How To

How I moved all my content from comeacross.info to raoulpop.com

A place in this world

Background info

As midnight approached this past New Year’s Eve, I was busy working on a long-term project. I was about to move all of my content (every article and post I’d written) from comeacross.info to raoulpop.com. There were many reasons for this, but consolidation was the most readily apparent.

As detailed on my About page, I’d already combined my content from other sites of mine onto comeacross.info, but there was one more piece of the puzzle that needed to fall into place. I’d alluded to it already. I was thinking about doing it in 2006, believe it or not. As a matter of fact, when I sat down and thought about whether to start writing at comeacross.info or raoulpop.com, I knew deep down I should choose to start writing on my personal domain, but worried it might be too difficult for people to remember and type the name.

After a year or so at ComeAcross, I realized that the subjects I was writing about were much too varied for a standalone site. I was writing in a personal voice, using a lot of 1st person, and it only made sense to have that sort of content reside on my personal site. Plus, there were so many splogs (spam blogs) on the .info TLD, that I worried whether I would be taken seriously if I stayed on .info. I’d owned raoulpop.com for a long time, I wasn’t really putting it to good use, and it didn’t make sense not to.

I set a deadline of 12/31, and got to work on planning and research. What better time for such a big change as this than New Year’s, right?

I’m documenting this for you because someone else might need to know how to do it. And I figure the thought process that went on behind the scenes is also worth knowing.

Planning and research

My biggest challenge was to figure out how to redirect all of the traffic from comeacross.info to raoulpop.com, reliably and accurately. I needed to make sure that every one of my articles and posts would redirect to my new domain automatically, so that a URL like

http://comeacross.info/2007/12/30/my-photographic-portfolio/

would automatically change to

https://raoulpop.com/2007/12/30/my-photographic-portfolio/

and the redirect would work in such a way that search engines would be properly notified and I wouldn’t lose my page rank.

I knew about 301 redirects, but I wasn’t sure how to accomplish them in the Linux/WordPress environment the way that I wanted them to work. I had worked mainly with Microsoft web servers until recent times, and Linux was and still is fairly new to me. I was using John Godley’s Redirection plugin for WP (it’s an awesome plugin btw), and I knew it could do 301 redirects quite nicely. I had been using it heavily when I changed post slugs or deleted/consolidated posts at ComeAcross.

I worked out a line of Regex code that I could use to create a site-wide redirection, I tested it and it worked fine. In case you’re wondering, you can easily test it by creating a 307 (temporary) redirection instead of a 301 (permanent) redirection. Here’s how to do it:

Create a new 301 redirection where the source URL is

/(.*)

and the target URL is

http://www.example.com/$1

Make sure you check the Regex box, add it, and you’re done.

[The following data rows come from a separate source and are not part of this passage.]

/-- The budget result that PWR_BUD_SEL addresses (R458). -/
def budAt (r : PathRegs) (s : State) : Option BudRes :=
  let u := fld r.budSel 0 4
  let sc := if u = 4 ∧ bit r.budSel 24 then 256 else fld r.budSel 16 8
  if s.bud.valid then s.bud.res.find? (fun e => e.unit == u && e.scope == sc) else none

/-- PWR_ registers (13). -/
def readPwr (r : PathRegs) (s : State) (ofs : Nat) : Word :=
  if ofs = 0xE010 then r.budSel
  else if ofs = 0xE014 then (match budAt r s with | some e => BitVec.ofNat 32 (min 0xFFFFFFFF e.demand) | none => 0)
  else if ofs = 0xE018 then (match budAt r s with | some e => BitVec.ofNat 32 e.limit | none => 0)
  else if ofs = 0xE01C then
    (match budAt r s with | some e => wordOf [(0, e.top), (8, b2n e.exceeded)] | none => 0)
  else if ofs = 0xE020 then wordOf [(0, b2n s.bud.valid), (1, b2n s.bud.accepted), (16, s.bud.didx.toNat)]
  else if ofs = 0xE040 then wordOf [(0, uns 12 s.pwr.temp), (16, b2n s.pwr.above)]
  else if ofs = 0xE044 then BitVec.ofNat 32 (s.pwr.vlog % 65536)
  else if ofs = 0xE048 then BitVec.ofNat 32 (s.pwr.diss % 65536)
  else 0

/-- Status registers and select registers of the FEA_, MAP_, CAP_ and RUL_ blocks. -/
def readMap (r : PathRegs) (s : State) (ofs : Nat) : Word :=
  if ofs = 0x4000 then r.bandSel
  else if ofs = 0x5004 then wordOf [(0, b2n (mapOn s)), (1, s.map.live)]
  else if ofs = 0x5008 then BitVec.ofNat 32 s.map.pseq
  else if ofs = 0x5010 then r.peekIdx
  else if inBlock ofs 0x5014 4 9 then nthD r.peek ((ofs - 0x5014) / 4) 0
  else if ofs = 0x5040 then r.binSel
  else if inBlock ofs 0x5100 16 16 then
    let x := spdRef s ((ofs - 0x5100) / 16)
    wordOf [(0, x.st), (2, b2n x.valid), (3, b2n x.overs), (4, b2n x.zeroArb), (8, min 255 x.skipped), (16, min 255 x.extra), (24, min 255 x.losses)]
  else if inBlock ofs 0x5200 4 16 then (spdRef s ((ofs - 0x5200) / 4)).freq
  else if inBlock ofs 0x6100 32 32 then
    let x := capRing s ((ofs - 0x6100) / 32)
    if ofs % 32 = 0x14 then wordOf [(0, b2n x.armed), (1, b2n x.run.isSome), (8, min 255 x.ignored)]
    else if ofs % 32 = 0x18 then BitVec.ofNat 32 x.seq
    else 0
  else if ofs = 0x7004 then BitVec.ofNat 32 s.rulEval
  else if ofs = 0x7010 then r.rulSel
  else if ofs = 0x7014 then
    let x : RuleSt := tget {} s.rules (fld r.rulSel 0 10)
    wordOf [(0, x.level), (2, x.pend), (4, x.cnt), (12, b2n x.integ)]
  else 0

/-- The RWS and RWP fields of a register as a path sees them: staged, or with ACTIVE_VIEW in force under the module epoch, in the
window under that of the channel's frond (R450); basic codes under R55. -/
def viewWord (r : PathRegs) (s : State) (ofs idx : Nat) : Word :=
  let t := if !r.activeView then s.staged else if inWindow ofs then cfgOf s ofs idx else s.cfg
  (if isBasic ofs then basicRead t ofs idx else conf t ofs idx) &&& rwsMask ofs

/-- A register word as a path reads it, once firmware runs. -/
def regValue (p : Path) (s : State) (ofs : Nat) : Word :=
  let r := pathRegs p s
  match complOf ofs with
  | some v => ~~~(viewWord r s v (instanceOf r v))
  | none =>
    let v := viewWord r s ofs (instanceOf r ofs)
    if ofs < 0x1000 then readId r s ofs
    else if 0xA000 ≤ ofs ∧ ofs < 0xB000 then readDma s ofs v
    else if rwsMask ofs ≠ 0 then v
    else if ofs < 0x2000 then readTck s ofs
    else if ofs = 0x2000 ∨ ofs = 0x21FC then r.chnSel
    else if ofs < 0x2100 then 0
    else if ofs < 0x2200 then readChn s (fld r.chnSel 0 9) ofs
    else if ofs < 0x3000 then 0
    else if ofs < 0x3500 then readFrd s (ofs / 128 * 128) (ofs / 4 % 32)
    else if ofs < 0x4000 then 0
    else if ofs < 0x8000 then readMap r s ofs
    else if ofs = 0x8000 then r.queSel
    else if ofs < 0x9000 then readQue s (fld r.queSel 0 8) ofs
    else if ofs < 0x9080 then readCvu s ((ofs - 0x9000) / 32) (ofs % 32)
    else if ofs < 0xA000 then 0
    else if ofs < 0xC000 then readFlt s ofs
    else if ofs < 0xD000 then readSec s ofs
    else if ofs < 0xE000 then readNet s ofs
    else if ofs < 0xF000 then readPwr r s ofs
    else if ofs = 0xF004 then wordOf [(0, b2n (lspActive s)), (16, lspFill s)]
    else if ofs = 0xF100 then BitVec.ofNat 32 s.sec.dbg
    else if ofs = 0xF104 then wordOf [(0, dbgInForce s % 4), (2, b2n s.sec.unlocked)]
    else 0

/-! ## Reach (13, R438, R491) -/

/-- A path reaches BAR0: in autonomous mode only the management processor does (13). -/
def pathOpen (p : Path) (s : State) : Bool := p == .mp || !s.auto

/-- A read is served from the block at an offset: before BOOT_DONE only ID_, after HALT only ID_, SEC_ and FLT_ (ID_STATUS,
R491). -/
def readOpen (s : State) (ofs : Nat) : Bool :=
  running s || (s.phase == .booting && decide (ofs < 0x1000)) ||
  (s.phase == .halted && (decide (ofs < 0x1000) || (decide (0xB000 ≤ ofs) && decide (ofs < 0xD000))))

/-- A write acts: not after HALT, and before BOOT_DONE only in ID_ (R491). -/
def writeOpen (p : Path) (s : State) (ofs : Nat) : Bool :=
  pathOpen p s && (running s || (s.phase == .booting && decide (ofs < 0x1000)))

/-- The answer to a 32-bit read: 0 where the block is closed (R491). -/
def readReg (p : Path) (s : State) (ofs : Nat) : Word := if readOpen s ofs then regValue p s ofs else 0

end Sys2Proof.Machine
end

Just to make sure, I contacted John Godley to confirm whether it was the best way to do things. He said that would certainly do the job, but there was a MUCH easier and faster way to do it, one that saves a lot of the overhead that comes into play when WP gets used. It works through the .htaccess file. He was kind enough to provide me with the code, which is reproduced below.

<IfModule mod_rewrite.c>

RewriteEngine On

RewriteRule ^(.*)$ http://www.example.com/$1 [R=301,L]

</IfModule>

Just paste that into your .htaccess file (remove all other code but make sure you back it up somewhere in case you need it), save it, upload it, and you’re done.

Don’t do anything yet though! Not before you’ve thoroughly backed up everything! Let me outline the steps for you, and keep in mind that I wanted to mirror all of my content from two separate WP sites using the same WP version, and to redirect from the first to the second. These two conditions have to be met in order for my advice to apply to your situation.

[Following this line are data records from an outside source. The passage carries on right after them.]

/-- What a period boundary latches and restarts, under the epoch that ends there (R40, R43, R269, R272, R297, R375, R503,
Table 10-8); vector 19. -/
def periodWork (read : Nat) (s : State) : State :=
  let s := mapBoundary (mapCut read s)
  let s := latchLost (rulesBoundary s)
  let s := allFronds.foldl (fun s f =>
    let s := modFrond f (fun x => { x with a := { x.a with rej := 0, diff := 0 }, b := { x.b with rej := 0, diff := 0 }, snapLost := 0 }) s
    [false, true].foldl (fun s l => clearSrc (linkSrc f l) 2 (clearSrc (linkSrc f l) 1 s)) s) s
  let s := { s with refs := tmap s.refs (fun _ r => { r with skipped := 0, extra := 0, losses := 0 }),
                    caps := tmap s.caps (fun _ r => { r with ignored := 0 }),
                    net := { s.net with p0 := { s.net.p0 with badRx := 0 }, p1 := { s.net.p1 with badRx := 0 } },
                    noted := [], boundary := some (s.tm.count, s.tm.epoch) }
  msi 19 s

/-- PERIOD_BOUNDARY at the next edge, before its tick edge; `read` is how many cells a transferring MAP_READ has read. Where no
boundary falls there, or it has been taken, nothing happens. The end marks that a row writes count as those of one cycle (R365). -/
def execPeriodBoundary (read : Nat) (s : State) : Host.Outcome State Fault Refusal :=
  if running s && boundaryDue s && s.boundary.isNone then .next (inOneCycle (periodWork read) s) else .next s

/-! ## The windows that end (R348, R351, R499, R314) -/

/-- One link's window ends; the superframe of the tick before the one that ends was to arrive in it (R351). -/
def linkWindow (f : Nat) (linkB : Bool) (s : State) : State :=
  let l := if linkB then (frond s f).b else (frond s f).a
  let s := if l.kinds = [] then linkDown f linkB (s.tm.prev - 1) s
    else modLink f linkB (fun l => { l with run := if l.kinds.length = 5 && !l.nodl then l.run + 1 else 0 }) s
  modLink f linkB (fun l => { l with kinds := [], nodl := false }) s

/-- The core's view of one frond at an edge: its superframe is judged and its window ends. `judge` is false for the first two
edges, before any superframe is due; `old` is the configuration of the ending tick where this edge changes it. -/
def frondWindow (judge : Bool) (old : Option (Tab Word)) (s : State) (f : Nat) : State :=
  let x := frond s f
  let j : Judged := ⟨(List.range 5).all (fun k => x.copies.any (fun e => e.1 == k)), x.rep.shutdown, x.rep.cpair⟩
  let s := if judge then linkWindow f true (linkWindow f false s)
    else modFrond f (fun x => { x with a := { x.a with kinds := [], nodl := false }, b := { x.b with kinds := [], nodl := false } }) s
  let run := match old with | some t => some (x.hold.getD t) | none => x.hold
  modFrond f (fun x =>
    { x with hist := if judge then (j :: x.hist).take 4 else x.hist, dpc := if x.gotU0 then x.rep.dpc else s.tm.dpcPrev,
             dhold := run, hold := if old.isSome then run else x.hold, depoch := x.epoch, dlate := x.late,
             copies := [], gotU0 := false, done := !judge && !s.tm.started, missing := false, edgesSince := min 16 (x.edgesSince + 1),
             holdover := x.a.down && x.b.down }) s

  1. Make sure both sites are on the latest and greatest version of WP, or at least they’re on the SAME version of WP
  2. Back up the database from the old domain
  3. Download all site files from the old domain
  4. Upload site files to new domain
  5. Restore database to new domain
  6. Make changes to .htaccess file as shown above
  7. Log into your new domain’s WP admin panel and change the site and blog URLs. Now you’re done! Check to make sure the redirection works properly and all of your content is there.

Upgrade your WP installs

The two sites have to be on the same version, or else things might not work as expected. Upgrade both sites to the latest and greatest, or at least make sure they’re on the SAME version before you do anything else. Go to WordPress, download and install the latest versions. There’s also an Automatic Upgrade plugin, but I haven’t tried it yet, so I can’t vouch for it.

BEFORE you do any sort of upgrade, you need to back up. Yes, you can’t get away from this… You’ll need to do two backups, one before you upgrade, and one after you upgrade, before you transfer the content.

Back up your content

This combines steps 2 and 3 listed above. Backing up your site files is easy. Use an FTP client to access the files on the web server and download them to your hard drive. I always keep a local copy of my site files. It just makes sense.

Backing up your database is a little more involved. Your database contains all of your site content (posts, links, comments, tags, categories, etc.) so you definitely don’t want to lose it. There are detailed instructions on backing up the database on the WordPress site. You can follow those, or you can go to your site’s Admin Panel >> Manage >> Export and download the WordPress WXR file, which you can import into your new site afterwards.

While this is great for backups, restores are another matter. I tried it and found that the import operation kept timing out at my web host. Given that I have thousands of posts, I didn’t want to sit there re-restoring the WXR file only to get a few posts done with every operation. I needed something quicker.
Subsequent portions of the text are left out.